Credit: Image courtesy of Ye and Johnson, ACS Catalysis 5, 2921-2928 (2015). © 2015 American Chemical Society

Turning carbon dioxide from coal-fired power plants into a more valuable chemical would reduce carbon emissions while creating a revenue return. At the University of Pittsburgh, researchers computationally derived a metal-free catalyst that captures and converts the carbon dioxide into formic acid. The catalyst allows the conversion to happen without the need for expensive, extreme conditions.

Finding ways to capture carbon dioxide molecules released into the atmosphere from coal-burning power plants is important for reducing the environmental impact as well as providing a pure stream of carbon dioxide to use for other purposes within the industrial setting. This computationally derived catalyst able to capture and convert the carbon dioxide should provide design strategies for efficient, less expensive catalysts.

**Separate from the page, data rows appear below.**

-- ==== Sys2Proof/Certificates/Slice0/Obligations.lean ====
section
/-! DEFINITION. What is stated about the model for the provers. A docstring names the rules of spec/ that a statement formalises, or the
log entry (log n) of a choice of the model that it rests on. -/

open Sys2Proof Sys2Proof.Machine

/-- A step takes the command at the front of the queue and runs it on the state with the queue's rest (log 1). On an empty queue
one cycle of 20 ns of the Firefly domain passes, while one is up, and nothing else changes (log 2; 14 R410). -/
def Obligations.StepRunsTheFrontCommand : Prop :=
  (∀ (s : State) (c : Instr) (rest : List Instr), s.pending = c :: rest → step s = exec c { s with pending := rest })
  ∧ ∀ s : State, s.pending = [] →
      step s = .next (if s.ff0.up || s.ff1.up then { s with pwr := { s.pwr with ffTime := s.pwr.ffTime + 20 } } else s)

/-- Every command is answered with a next state: nothing stops the module (05 R162; log 12). A command changes nothing of the
queue of commands: step alone takes one off (log 1). -/
def Obligations.EveryCommandIsAnswered : Prop :=
  (∀ (c : Instr) (s : State), ∃ t, exec c s = .next t)
  ∧ ∀ (c : Instr) (s t : State), exec c s = .next t → t.pending = s.pending

/-- Every step keeps the canonical form of device memory, in which equal memories are equal data (log 3). -/
def Obligations.StepKeepsMemoryCanonical : Prop :=
  ∀ s t : State, s.memOk → step s = .next t → t.memOk

/-- Reset leaves device memory canonical, with nothing listed, and no command waiting. That an unlisted byte reads as zero, and which reset
this is, are logs 3 and 5. -/
def Obligations.ResetMemoryIsCanonical : Prop :=
  State.reset.memOk ∧ State.reset.mem = [] ∧ State.reset.pending = []

/-- The fuse counts of the life cycle and the SVN floor only increase over a step, and the grade, the kinds of the physical
positions and the absent units stay as they are (13 R367, R390; 01 R31). -/
def Obligations.FusesOnlyGoForward : Prop :=
  ∀ s t : State, step s = .next t → s.fuse.forward t.fuse

/-- A stream that is not RUNNING, or whose core is not ON, takes no core cycle: an issue command leaves the state as it is (05 R140, 14
R396). While a stall cause holds, the instruction does not issue: SEQ_STALL shows the lowest cause and SEQ_STALLS counts the cycle, in
which the reads at the instruction port go on (05 R142, R150, R165); when the port serves which stream is the model's choice (log 134).
What SYNC and FETCH stalls are is read as logs 74, 75 and 102 say. -/
def Obligations.StreamsIssueOnlyInTheirTurn : Prop :=
  (∀ (s : State) (i : StreamId) (w : W128), s.runs i = false →
     (∀ r ∈ engineRows, exec (r.1 i w) s = .next s) ∧ (∀ r ∈ ctlRows, exec (r.1 i w) s = .next s))
  ∧ ∀ (s : State) (i : StreamId) (w : W128), s.runs i = true → (s.stream i).idleLeft = 0 → (s.stream i).phase = .none →
      let stalls := fun (c : Instr) (cause : Nat) => cause ≠ 0 →
        let st := s.stream i
        ∃ asked late left port, exec c s = .next (s.ported i
          { st with stall := cause, stalls := st.stalls + 1, cyc := st.cyc + 1, asked := asked, portLate := late, portLeft := left } port)
      (∀ r ∈ engineRows, stalls (r.1 i w) (s.stallCause i (some r.2.2.2) (issueNeed w r.2.1 r.2.2.1)))
        ∧ (∀ r ∈ ctlRows, stalls (r.1 i w) (s.stallCause i none (issueNeed w 7 r.2)))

Carbon dioxide gas (CO2) released during the operation of coal-burning power plants to generate electricity is one of the primary greenhouse gases. The release of CO2 presents a critical need to develop efficient and inexpensive catalysts to separate the greenhouse gas from other gases in the exhaust stream and, in the process, capture the CO2 before it enters the atmosphere. Metal-organic frameworks (MOFs), a form of physical adsorbents that have a cage-like structure built around atoms that include common metals or other molecules, are excellent materials for storing carbon dioxide, implying they could be useful for removing CO2 if outfitted with the proper catalyst. To reduce costs and make MOFs a viable industrial option, expensive metal catalysts must be replaced with a cheaper option.

A possible candidate is using Lewis pair moieties that have both Lewis acid and Lewis base sites and are known to chemically bind CO2 while also causing hydrogen to dissociate. Researchers at the University of Pittsburgh, using density functional theory, designed a specific Lewis pair moiety that can be easily incorporated inside the MOF UiO-66 framework. Then, they used density functional theory calculations to show that the resulting material, UiO-66-PBF2, can dissociate hydrogen and add the resulting positive and negative hydrogen products to the carbon and oxygen atoms of CO2 molecules, respectively, to produce formic acid. This process provides the potential to combine the CO2 capture and conversion steps in a single chemical assembly. The calculations indicate that the porous framework remains stable after both functionalization and chemisorption of CO2 and hydrogen.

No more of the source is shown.